Propos que partage Michel Couture, président et directeur général de la station Ski Saint-Bruno. Depuis déjà 15 ans que le propriétaire de la station visible du centre-ville de Montréal évalue l’option de l’enneigement automatique. Malgré les vertus de cette technologie, cette option ne s’avère malheureusement pas rentable pour une petite station comme la sienne, dont tous les canons peuvent être activités manuellement en moins de 30 minutes. Le gestionnaire soutient que le rendement de l’investissement excéderait largement une période de 15 ans. « À mes yeux, cette technologie est comparable à une Ferrari. C’est ultraperformant, mais ça demande une maintenance beaucoup plus accrue. Et tout comme le bolide de course qui résiste mal aux nids de poule, ces canons sont fragiles. Si l’eau contient trop d’impureté, le canon bloque », admet-il.

 

Approvisionnement d’eau

En revanche, Michel Couture soutient que l’arsenal de sa station est approvisionné par un bassin de rétention contenant plus de 75 000 mètres cubes d’eau, soit l’équivalent du volume de 19 piscines olympiques. Aménagé au pied de la montagne, cet étang artificiel récupère le ruissellement de la fonte des neiges chaque printemps. « Grâce à cette ressource, nous pouvons enneiger 80 % du domaine. La station dispose également d’une entente avec la carrière voisine pour récupérer l’eau qui s’y accumule chaque année », indique le gestionnaire.
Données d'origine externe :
-- ==== Sys2Proof/Machine/Launch.lean ====
section
/-! DEFINITION. LAUNCH and the end of programs (R94, R95, R125, R233, R238, R244, R245), clock gating (R242, R397), and the
passing of time: generators, idle counters, phase times (R123, R312, R379, R386, R396). -/

namespace Sys2Proof.Machine

/-- The tiles of the rectangle of a LAUNCH, in raster order (R94). -/
def launchTiles (p : Icp) : List Nat :=
  (List.range (4 * p.par 23 1)).flatMap (fun y =>
    (List.range (4 * p.par 22 1)).map (fun x => 40 * (4 * p.par 21 1 + y) + 4 * p.par 20 1 + x))

/-- Bytes of model space that a LAUNCH reads (R94). -/
def launchBytes (p : Icp) : Nat := p.par 8 4 * (if p.bits 193 193 = 1 then (launchTiles p).length else 1)

/-- The refusal of a LAUNCH, in the order BAD_PARAM, RETIRED, BAD_STATE, ADDR_FAULT (R94, R125, R158, R384, R385) (order
and offsets DEDUCED, log 95). SEED_VALID without a running job is refused with BAD_STATE, whether none has started or the
one that JOB_START started has ended: R125 names the first LAUNCH after JOB_START only (DEDUCED, log 95). -/
def Chip.launchFault (c : Chip) (p : Icp) : Option (Nat × Nat) :=
  let i := p.who
  let img := p.par 0 8
  let len := p.par 8 4
  let load := p.par 12 4
  let entry := p.par 16 4
  let bx := p.par 20 1
  let byRow := p.par 21 1
  let bw := p.par 22 1
  let bh := p.par 23 1
  let ts := launchTiles p
  if (List.range 4).all (c.isRetired 11 ·) then some (stRetired, unitSubject ⟨11, 0⟩)
  else if img % 64 ≠ 0 then some (stBadParam, 0)
  else if len % 64 ≠ 0 || len = 0 || 1048576 < len then some (stBadParam, 8)
  else if load % 64 ≠ 0 || 1048576 < load + len then some (stBadParam, 12)
  else if entry % 64 ≠ 0 || entry < load || load + len ≤ entry then some (stBadParam, 16)
  else if bw = 0 || 10 < bw then some (stBadParam, 22)
  else if bh = 0 || 10 < bh then some (stBadParam, 23)
  else if 10 < bx + bw then some (stBadParam, 20)
  else if 10 < byRow + bh then some (stBadParam, 21)
  else if ts.any (fun t => !c.ownsTile i t) then some (stBadParam, 20)
  else match ts.find? (c.isRetired 3 ·) with
    | some t => some (stRetired, unitSubject ⟨3, t⟩)
    | none =>
      if ts.any (fun t => (c.tile t).run ≠ .idle) then some (stBadState, c.phaseDetail p)
      else if p.bits 192 192 = 1 && (!c.jobRuns i || (c.job i).launched) then some (stBadState, c.phaseDetail p)
      else match c.check i img (launchBytes p) with
        | .fault k => some (stAddrFault, k)
        | .ok _ => none

/-- What the last programs of these tiles wrote is in the stores (R87). -/
def Chip.forget (c : Chip) (ts : List Nat) : Chip :=
  { c with tiles := c.tiles.map (fun e => (e.1, { e.2 with before := e.2.before.filter (fun b => !ts.contains b.tile) })) }

/-- LAUNCH (R94, R95, R125, R233, R409): the image is loaded; LAUNCH_START follows. A read of the image that R25 or R168
holds waits. -/
def execLaunch (p : Icp) (s : State) : Host.Outcome State Fault Refusal :=
  icp 0x52 p s (fun c p =>
    let i := p.who
    match c.launchFault p, c.objAt i (p.par 0 8) with
    | some r, _ => .refuse r.1 r.2
    | none, none => .refuse stAddrFault 0
    | none, some o =>
      if c.cmdHeld i o (p.par 0 8) (launchBytes p) false then .wait else
      let len := p.par 8 4
      let ts := launchTiles p
      let per := p.bits 193 193 = 1
      let image := c.frontRead i o (p.par 0 8) (launchBytes p)
      let c := c.readMarks i o (p.par 0 8) (launchBytes p)
      let c := (ts.zip (List.range ts.length)).foldl (fun (c : Chip) tk =>
        (c.storeWrite tk.1 (p.par 12 4) (cut image (if per then tk.2 * len else 0) len)).onTile tk.1 (fun k =>
          { k with run := .loaded, launch := some (c.refOf p), ended := false, sems := [], unacked := 0, hold := none, loops := [],
                   units := [], gated := false, due := [], stopTc := none, before := [] })) (c.forget ts)
      let c := if p.bits 192 192 = 1 then
          (c.tilesOf i).foldl (fun (c : Chip) t =>
            c.onTile t (fun k => { k with seed := BitVec.ofNat 64 (p.par 32 8), seededAt := c.tc, drawnTo := c.tc })) c
        else c
      let c := c.onJob i (fun j => { j with launched := true })
      .later (c.onInst i (fun x => { x with launches := x.launches ++
        [{ cmd := (c.refOf p), tiles := ts, entry := p.par 16 4, epoch := 0, started := false, overs := [], fault := none,
           final := none }] })))

/-- LAUNCH_START (R95, R233): every tile of the launch starts fetching, and LAUNCH replies PENDING. -/
def execLaunchStart (i : Nat) (tag : Word) (q : Nat) (s : State) : Host.Outcome State Fault Refusal :=
  onChip s (fun c =>
    match (c.inst i).launches.find? (fun l => l.cmd.is q tag && !l.started) with
    | none => c
    | some l =>
      let c := l.tiles.foldl (fun (c : Chip) t =>
        c.onTile t (fun k => { k with run := .running, pc := l.entry, ranStep := true })) c
      let c := c.onLaunch i l.cmd (fun l => { l with started := true, epoch := (c.job i).epoch })
      c.reply q tag stPending 0 0 [])

/-! The end of a program (R95, R238, R244, R245). -/

/-- Every tile's program is over: COMMAND_DONE (R95, R96, R316, R384). -/
def Chip.launchOver (c : Chip) (i : Nat) (l : Launch) : Chip :=
  if !l.tiles.all (fun t => l.overs.contains t) then c
  else
    let c := c.onInst i (fun x => { x with launches := x.launches.filter (fun m => m.cmd ≠ l.cmd) })
    let r := match l.final, l.fault with
      | some f, _ => (f.1.toNat, f.2.toNat)
      | none, some w => (stDescriptorError, w.1.toNat)
      | none, none => (stOK, 0)
    c.commandDone l.cmd r.1 r.2

/-- PROGRAM_END (R95, R238, R244, R245). -/
def execProgramEnd (t : Nat) (s : State) : Host.Outcome State Fault Refusal :=
  onChip s (fun c =>
    let k := c.tile t
    match c.ownerOf t, k.launch with
    | some i, some r =>
      let fetched := k.run = .running && k.ended
      if !(fetched || k.run = .stopping) || !k.unitsEmpty || k.unacked ≠ 0 || !k.due.isEmpty then c
      else
        let c := if fetched && k.sems.any (fun e => e.2 ≠ 0) then c.fault t k.pc caSemResidue else c
        let c := c.onTile t (fun k => { k with
          run := .idle, launch := none, sems := [], hold := none, loops := [], before := [], stopTc := none })
        let c := c.onLaunch i r (fun l => { l with overs := l.overs ++ [t] })
        match c.launchBy i r with
        | none => c
        | some l => c.launchOver i l
    | _, _ => c)

/-! Clock gating (R242, R397). -/

/-- A tile is idle (R242): held on a wait, or its program is over (R95, R238). -/
def Tile.idle (k : Tile) : Bool := (k.hold.isSome || k.run = .idle) && k.unitsEmpty

/-- TILE_CLOCK_GATE (R242). A satisfied wait is about to release, and gates nothing. -/
def execTileClockGate (t : Nat) (s : State) : Host.Outcome State Fault Refusal :=
  onChip s (fun c =>
    let k := c.tile t
    if t < 1600 && k.idle && !k.hold.any (·.satisfied) then c.setTile t { k with gated := true } else c)

/-- A hub engine has nothing to do (R397): 0 front end, 1 stash, 2 Pack, 3 hoard, 4 Bruin. -/
def Chip.hubIdle (c : Chip) (k : Nat) : Bool :=
  if k = 0 then c.front.isEmpty
  else if k = 2 then c.groups.all (fun e => e.2.colls.isEmpty) && c.insts.all (fun e => e.2.job.barrier.isNone)
  else if k = 3 then c.insts.all (fun e => e.2.objs.all (fun o => o.migration.isNone && o.extents.all (fun x => x.stage.isNone)))
  else if k = 4 then c.insts.all (fun e => e.2.bqueue.all (fun b => !b.started))
  else k = 1

/-- ENGINE_CLOCK_GATE (R397): units 0 to 23 the engines, 24 on the hub engines. -/
def execEngineClockGate (unit : Nat) (s : State) : Host.Outcome State Fault Refusal :=
  onChip s (fun c =>
    if unit < 24 then
      if (c.engine unit).queue.isEmpty then c.setEngine unit { c.engine unit with gated := true } else c
    else if unit < 29 && c.hubIdle (unit - 24) && !c.gatedHub.contains (unit - 24) then
      { c with gatedHub := c.gatedHub ++ [unit - 24] }
    else c)

/-! One tc passes (R123, R243, R312, R379, R386, R396). -/

/-- The accesses of a descriptor that may be held: reference, bytes, written. -/
def Chip.accesses (c : Chip) (i t : Nat) (d : Desc) : List (RefBits × Nat × Bool) :=
  let op := dOp d
  let n := vLength d
  let rows := List.range (vRows d)
  let idx := if op = 0x03 || op = 0x04 then unpackWide 4 (vRows d) (c.refRead i t (vIndex d) (4 * vRows d)) else []
  let at' := fun (r : RefBits) (w : Bool) (offs : List Nat) => offs.map (fun o => (refPlus r o, n, w))
  if op = 0x00 then [(vSrc d, n, false), (vDst d, n, true)]
  else if op = 0x01 then at' (vSrc d) false (rows.map (· * vSstride d)) ++ at' (vDst d) true (rows.map (· * vDstride d))
  else if op = 0x02 then [(vDst d, n, true)]
  else if op = 0x03 then
    [(vIndex d, 4 * vRows d, false)] ++ at' (vSrc d) false (idx.map (· * vSstride d)) ++ at' (vDst d) true (rows.map (· * vDstride d))
  else if op = 0x04 then
    [(vIndex d, 4 * vRows d, false)] ++ at' (vSrc d) false (rows.map (· * vSstride d)) ++ at' (vDst d) true (idx.map (· * vDstride d))
  else if op = 0x50 || op = 0x51 then lRanges d (((c.tableOf i (lTable d)).map (fun t => tDim t.block)).getD 0)
  else if op = 0x52 then [(cSrc d, 1, false)]
  else []

/-- The idle cause of a held access: 0 epoch hold, 1 dense pending, 3 gradient buffer (R17, R25, R221). -/
def Chip.holdCause (c : Chip) (i : Nat) (a : RefBits × Nat × Bool) : Option Nat :=
  if refSpace a.1 ≠ 2 then none
  else if a.2.2 then (if c.writeHeld i (refAddr a.1) a.2.1 then some 3 else none)
  else if !(c.objAt i (refAddr a.1)).any (c.readHeld i) then none
  else if (c.job i).close = .closed then some 0 else some 1

/-- The idle cause of a DMA channel of a tile: none where it is not held. -/
def Chip.channelCause (c : Chip) (i t u : Nat) : Option Nat :=
  match (c.tile t).unitQ u with
  | [] => none
  | e :: _ =>
    if e.ran then none
    else (((c.accesses i t e.desc).filterMap (c.holdCause i)).head?).orElse (fun _ =>
      if (dOp e.desc = 0x50 || dOp e.desc = 0x51) && !lServe e.desc && (c.job i).close = .closed then some 0 else none)

/-- The idle causes of an instance's DMA channels. -/
def Chip.channelCauses (c : Chip) (i : Nat) : List Nat :=
  ((c.tiles.filter (fun e => c.ownsTile i e.1)).flatMap (fun e => [2, 3].map (c.channelCause i e.1 ·))).filterMap id

/-- The counters of one tc (R17, R25, R243). -/
def Chip.tickTc (c : Chip) (i : Nat) : Chip :=
  let held := ((c.tiles.filter (fun e => c.ownsTile i e.1 && e.2.run = .running && e.2.hold.isSome))).length
  let ks := c.channelCauses i
  ((c.count i 0 (ks.filter (· = 0)).length).count i 1 (ks.filter (· = 1)).length).count i 2 held

/-- Packets of a group's work wait for the link's credits (R273). -/
def Chip.creditWaits (c : Chip) (mark : Nat) : Bool :=
  c.links.any (fun l => l.2.txq.any (fun p => p.2.2.mark = mark) || l.2.going.any (fun g => g.any (fun g => g.pkt.mark = mark))) ||
    c.unplaced.any (fun p => p.2.2.mark = mark)

/-- The Pack engine serves another instance's queue in this ec; only where another instance has a collective open (R312,
R317; log 58). -/
def Chip.packAway (c : Chip) (i : Nat) : Bool :=
  c.groups.any (fun e => e.2.owner.isSome && e.2.owner ≠ some i && e.2.colls.any (·.active)) && Config.packShare c.tc i

/-- The cause under which the open collective of a group waits, if it does (R312). -/
def Chip.collWait (c : Chip) (i g : Nat) (x : Coll) : Option Nat :=
  if c.collOver i g x then none
  else if c.creditWaits (collMark g x.cseq) ||
      (x.kind ≤ 1 && (c.others g).any (fun h => countOf x.sent h < c.leafChunks i x.desc (c.groupSize g) h)) then some 1
  else if c.packAway i then some 2
  else some 0

/-- The cause under which the vote or the flip barrier of a group's job waits, if it does (R306, R307, R312). -/
def Chip.barrierWait (c : Chip) (i g : Nat) : Option Nat :=
  if !c.jobRuns i || (c.job i).group ≠ g || !(c.job i).barrier.any (fun b => !b.done) then none
  else if c.creditWaits (barrierMark g) then some 1
  else if c.packAway i then some 2
  else some 0

/-- Data is held for a collective or a split stream that this device has not issued (R298, R312). -/
def Group.unissued (e : Group) : Bool :=
  e.early.any (fun p =>
    (p.1 = 8 && !e.colls.any (fun x => x.kind = 7 && cRoot x.desc % 64 = p.2.1.cseq % 64)) ||
    (p.1 ≠ 8 && p.1 ≠ 9 && !e.colls.any (fun x => x.cseq = BitVec.ofNat 32 p.2.1.cseq)))

/-- The causes that a group counts in an ec (R312): each once, whatever waits under it (DEDUCED, log 58). -/
def Chip.waitCauses (c : Chip) (i g : Nat) (e : Group) : List Nat :=
  (((e.colls.find? (fun (x : Coll) => x.active)).bind (c.collWait i g)).toList ++ (c.barrierWait i g).toList ++
    (if e.unissued then [3] else [])).eraseDups

/-- The counters of one ec (R221, R222, R312), and the slew of job time (R396). -/
def Chip.tickEc (c : Chip) (i : Nat) : Chip :=
  let ks := (c.channelCauses i).filter (· = 3)
  let landing := ((c.groups.filter (fun e => e.2.owner = some i)).flatMap (fun e => e.2.colls.filter (fun x => !x.held.isEmpty))).length
  let front := (c.front.filter (fun f => f.inst = i && c.frontHeld f)).length
  let c := c.count i 3 (ks.length + landing + front)
  let swap := match c.bruinHead i with
    | some (r, _) => !r.prog.started && !c.mayStart i r.prog
    | none => false
  let c := c.count i 4 (bit swap)
  c.onJob i (fun j =>
    if j.slew = 0 || c.tc / 2 % max 1 j.slewEvery ≠ 0 then j
    else
      let d : Int := if j.slew < 0 then -1 else 1
      { j with slew := j.slew - d, timeOffset := j.timeOffset + d })

/-- One ec of every group's wait counters (R312, R313). -/
def Chip.tickGroups (c : Chip) : Chip :=
  { c with groups := c.groups.map (fun e =>
      match e.2.owner with
      | none => e
      | some i =>
        (e.1, { e.2 with waits := (c.waitCauses i e.1 e.2).foldl (fun w k => lmod (fun v => satAdd v 1) w k) e.2.waits })) }

/-- Phase time of the tiles that run and are not idle in the compute phase (R386). -/
def Chip.tickTiles (c : Chip) : Chip :=
  { c with tiles := c.tiles.map (fun e =>
      if e.2.run = .running && (c.ownerOf e.1).any (fun i => (c.job i).phase = .compute) then
        (e.1, { e.2 with ranStep := true, phaseTime := e.2.phaseTime + bit (!e.2.idle) })
      else e) }

/-- RANDOM_GENERATOR_ADVANCE (R123): one tc passes. Every generator advances, for its state is that of its load after the tc
since (`Chip.rngAt`); with the tc go the semaphore blocks (R240) and the counters that time alone moves (DESIGN CHOICE,
log 59). -/
def execRandomGeneratorAdvance (s : State) : Host.Outcome State Fault Refusal :=
  onChip s (fun c =>
    let c : Chip := { c.tickTiles with tc := c.tc + 1 }
    let c := (c.tiles.map (·.1)).foldl (fun (c : Chip) t => c.semBlock t) c
    let c := c.liveInsts.foldl (fun (c : Chip) i => c.tickTc i) c
    if c.tc % 2 = 1 then c
    else
      let c := ((c.liveInsts.foldl (fun (c : Chip) i => c.tickEc i) c).tickGroups).packTurn
      c.liveInsts.foldl (fun (c : Chip) i => (c.poisonFail i).ctrLimit i) c)

end Sys2Proof.Machine
end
Des infrastructures dont très peu de stations ont le privilège de bénéficier dans leur cour. La majorité s’approvisionne directement à partir des affluents (ruisseaux, rivières et lacs) situés à proximité des pentes, souligne Martin LaRichelière. Des bassins, précise-t-il, qui existent déjà dans plusieurs grands domaines ailleurs sur la planète.